Emile Heskey's goal, stabbed home in a crowded goalmouth with 18 minutes left, inflicted only a second defeat in 25 games for Wimbledon, a record which Joe Kinnear can still be proud of on his fifth anniversary as manager. But there were signs that their season may be entering a downbeat phase. And with Manchester United, Liverpool and Arsenal as forthcoming opponents, this is no time to go off the boil.

Leicester, prompted with intelligence and authority by Neil Lennon and Garry Parker in midfield, were always more purposeful. They had missed the drive and craft of Lennon, who had missed three games through suspension. They were reinforced by Matt Elliott, a 6ft 3in centre-back for whom Martin O'Neill last week signed for a club record pounds 1.6m from Oxford. Elliott must have expected to have more to do. He and Spencer Prior easily contained Efan Ekoku and Marcus Gayle.

Elliott's arrival allowed Ian Marshall, forced to play in defence recently, to return to his preferred front-line role. He and Steve Claridge subjected Chris Perry and Dean Blackwell to a difficult afternoon. But the real menace came from Leicester's left flank, where Heskey, quick and strong - and with clever feet for good measure - gave Kenny Cunningham a troubled time and forced Neal Ardley to spend much of his time tracking back.

Even so, for long periods it seemed Wimbledon would emerge unbeaten. Claridge was denied a goal for offside when a fierce drive by Lennon spun away from Neil Sullivan.
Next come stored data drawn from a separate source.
theorem Kept.issueCycle {fx : Bool} {s0 s : State} (hk : Kept fx s0 s) (die p : Nat) : Kept fx s0 (State.issueCycle s die p) := by
  unfold State.issueCycle; (repeat' split) <;> (first | assumption | (simp +contextual (maxDischargeDepth := 40) only [hk, Kept.mk', Otp.noLess_refl, Kept.keep, Kept.clear, Kept.ite, Kept.ite1, Kept.foldl, Kept.foldl1, Kept.facetEffect, Kept.facetFault, Kept.flag, Kept.lateArrival, Kept.setFacet, Kept.setPorts]; done) | grind [Kept.mk', Otp.noLess_refl, Kept.keep, Kept.clear, Kept.foldl, Kept.foldl1, Kept.facetEffect, Kept.facetFault, Kept.flag, Kept.lateArrival, Kept.setFacet, Kept.setPorts])

theorem Kept.issueAs {fx : Bool} {s0 s : State} (hk : Kept fx s0 s) (die p : Nat) (kind : Bundle → Bool) : Kept fx s0 (State.issueAs s die p kind) := by
  grind [State.issueAs, Kept.mk', Otp.noLess_refl, Kept.keep, Kept.clear, Kept.foldl, Kept.foldl1, Kept.issueCycle]

theorem Kept.strike {fx : Bool} {s0 s : State} (hk : Kept fx s0 s) (die p : Nat) (u : Upset) : Kept fx s0 (State.strike s die p u) := by
  unfold State.strike; (repeat' split) <;> (first | assumption | (simp +contextual (maxDischargeDepth := 40) only [hk, Kept.mk', Otp.noLess_refl, Kept.keep, Kept.clear, Kept.ite, Kept.ite1, Kept.foldl, Kept.foldl1, Kept.setFacet]; done) | grind [Kept.mk', Otp.noLess_refl, Kept.keep, Kept.clear, Kept.foldl, Kept.foldl1, Kept.setFacet])

theorem Kept.taskWatchdog {fx : Bool} {s0 s : State} (hk : Kept fx s0 s) (die p : Nat) : Kept fx s0 (State.taskWatchdog s die p) := by
  unfold State.taskWatchdog; simp +contextual (maxDischargeDepth := 40) only [hk, Kept.mk', Otp.noLess_refl, Kept.keep, Kept.clear, Kept.ite, Kept.ite1, Kept.foldl, Kept.foldl1, Kept.facetFault]

theorem Kept.stepBundles {fx : Bool} {s0 s : State} (hk : Kept fx s0 s) (die p n : Nat) : Kept fx s0 (State.stepBundles s die p n) := by
  induction n generalizing s with
  | zero => exact hk
  | succ n ih =>
    unfold State.stepBundles
    exact Kept.ite (ih (hk.issueCycle _ _)) (hk.issueCycle _ _)

theorem Kept.stepHalted {fx : Bool} {s0 s : State} (hk : Kept fx s0 s) (die p : Nat) : Kept fx s0 (State.stepHalted s die p) := by
  unfold State.stepHalted
  exact Kept.ite (Kept.setFacet ((hk.setFacet _ _ _).stepBundles _ _ _) _ _ _) ((hk.setFacet _ _ _).stepBundles _ _ _)

theorem Kept.facetStep {fx : Bool} {s0 s : State} (hk : Kept fx s0 s)  : Kept fx s0 (State.facetStep s).1 := by
  unfold State.facetStep
  split
  · exact hk.fRefused
  · refine Kept.ite1 hk.fRefused (Kept.ite1 hk ?_)
    dsimp only
    exact hk.stepHalted _ _

theorem Kept.streamIn {fx : Bool} {s0 s : State} (hk : Kept fx s0 s) (die rg l port : Nat) (v : BitVec 24) : Kept fx s0 (State.streamIn s die rg l port v) := by
  unfold State.streamIn; simp +contextual (maxDischargeDepth := 40) only [hk, Kept.mk', Otp.noLess_refl, Kept.keep, Kept.clear, Kept.ite, Kept.ite1, Kept.foldl, Kept.foldl1, Kept.setPorts]

theorem Kept.streamOut {fx : Bool} {s0 s : State} (hk : Kept fx s0 s) (die rg l port : Nat) : Kept fx s0 (State.streamOut s die rg l port) := by
  unfold State.streamOut; simp +contextual (maxDischargeDepth := 40) only [hk, Kept.mk', Otp.noLess_refl, Kept.keep, Kept.clear, Kept.ite, Kept.ite1, Kept.foldl, Kept.foldl1, Kept.setPorts]

theorem Kept.bankWrite {fx : Bool} {s0 s : State} (hk : Kept fx s0 s) (die p : Nat) (isB : Bool) (a : Nat) (w : Word) : Kept fx s0 (State.bankWrite s die p isB a w) := by
  unfold State.bankWrite; simp +contextual (maxDischargeDepth := 40) only [hk, Kept.mk', Otp.noLess_refl, Kept.keep, Kept.clear, Kept.ite, Kept.ite1, Kept.foldl, Kept.foldl1, Kept.setFacet]

theorem Kept.programWrite {fx : Bool} {s0 s : State} (hk : Kept fx s0 s) (die p : Nat) (req : Requester) (off : Nat) (w : Word) : Kept fx s0 (State.programWrite s die p req off w).1 := by
  grind [State.programWrite, Kept.mk', Otp.noLess_refl, Kept.keep, Kept.clear, Kept.foldl, Kept.foldl1, Kept.setFacet]

theorem Kept.facetViewWrite {fx : Bool} {s0 s : State} (hk : Kept fx s0 s) (die p : Nat) (req : Requester) (off : Nat) (w : Word) : Kept fx s0 (State.facetViewWrite s die p req off w).1 := by
  unfold State.facetViewWrite; simp +contextual (maxDischargeDepth := 40) only [hk, Kept.mk', Otp.noLess_refl, Kept.keep, Kept.clear, Kept.ite, Kept.ite1, Kept.foldl, Kept.foldl1, Kept.bankWrite, Kept.programWrite]

theorem Kept.setEntry {fx : Bool} {s0 s : State} (hk : Kept fx s0 s) (die i : Nat) (e : CalEntry) : Kept fx s0 (State.setEntry s die i e) := by
  unfold State.setEntry; simp +contextual (maxDischargeDepth := 40) only [hk, Kept.mk', Otp.noLess_refl, Kept.keep, Kept.clear, Kept.ite, Kept.ite1, Kept.foldl, Kept.foldl1, Kept.setSlice]

theorem Kept.calError {fx : Bool} {s0 s : State} (hk : Kept fx s0 s) (die i code : Nat) : Kept fx s0 (State.calError s die i code) := by
  unfold State.calError; simp +contextual (maxDischargeDepth := 40) only [hk, Kept.mk', Otp.noLess_refl, Kept.keep, Kept.clear, Kept.ite, Kept.ite1, Kept.foldl, Kept.foldl1, Kept.flag, Kept.raise, Kept.setSlice, Kept.wr]

theorem Kept.disarm {fx : Bool} {s0 s : State} (hk : Kept fx s0 s) (die i : Nat) : Kept fx s0 (State.disarm s die i) := by
  unfold State.disarm; simp +contextual (maxDischargeDepth := 40) only [hk, Kept.mk', Otp.noLess_refl, Kept.keep, Kept.clear, Kept.ite, Kept.ite1, Kept.foldl, Kept.foldl1, Kept.setEntry, Kept.setSlice]

theorem Kept.disarmError {fx : Bool} {s0 s : State} (hk : Kept fx s0 s) (die i : Nat) : Kept fx s0 (State.disarmError s die i) := by
  unfold State.disarmError; simp +contextual (maxDischargeDepth := 40) only [hk, Kept.mk', Otp.noLess_refl, Kept.keep, Kept.clear, Kept.ite, Kept.ite1, Kept.foldl, Kept.foldl1, Kept.calError, Kept.disarm, Kept.setEntry]

theorem Kept.arm {fx : Bool} {s0 s : State} (hk : Kept fx s0 s) (die i : Nat) (anchor : Option DWord) : Kept fx s0 (State.arm s die i anchor) := by
  unfold State.arm; simp +contextual (maxDischargeDepth := 40) only [hk, Kept.mk', Otp.noLess_refl, Kept.keep, Kept.clear, Kept.ite, Kept.ite1, Kept.foldl, Kept.foldl1, Kept.calError, Kept.setEntry]

theorem Kept.calWord {fx : Bool} {s0 s : State} (hk : Kept fx s0 s) (die i w : Nat) (v : Word) : Kept fx s0 (State.calWord s die i w v).1 := by
  unfold State.calWord; simp +contextual (maxDischargeDepth := 40) only [hk, Kept.mk', Otp.noLess_refl, Kept.keep, Kept.clear, Kept.ite, Kept.ite1, Kept.foldl, Kept.foldl1, Kept.arm, Kept.disarm, Kept.flag, Kept.setEntry]

theorem Kept.calEnable {fx : Bool} {s0 s : State} (hk : Kept fx s0 s) (die : Nat) (en : Bool) : Kept fx s0 (State.calEnable s die en) := by
  unfold State.calEnable; simp +contextual (maxDischargeDepth := 40) only [hk, Kept.mk', Otp.noLess_refl, Kept.keep, Kept.clear, Kept.ite, Kept.ite1, Kept.foldl, Kept.foldl1, Kept.setSlice]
The goalkeeper's handling almost let in Claridge again shortly before half-time, but he scrambled to recover the ball.

The pattern was repeated early in the second half, with Lennon frustrated as shots were deflected or blocked. But the breakthrough came when Sullivan, under pressure from Marshall, failed to cut out a corner from the left and Heskey found the ball dropping at his feet.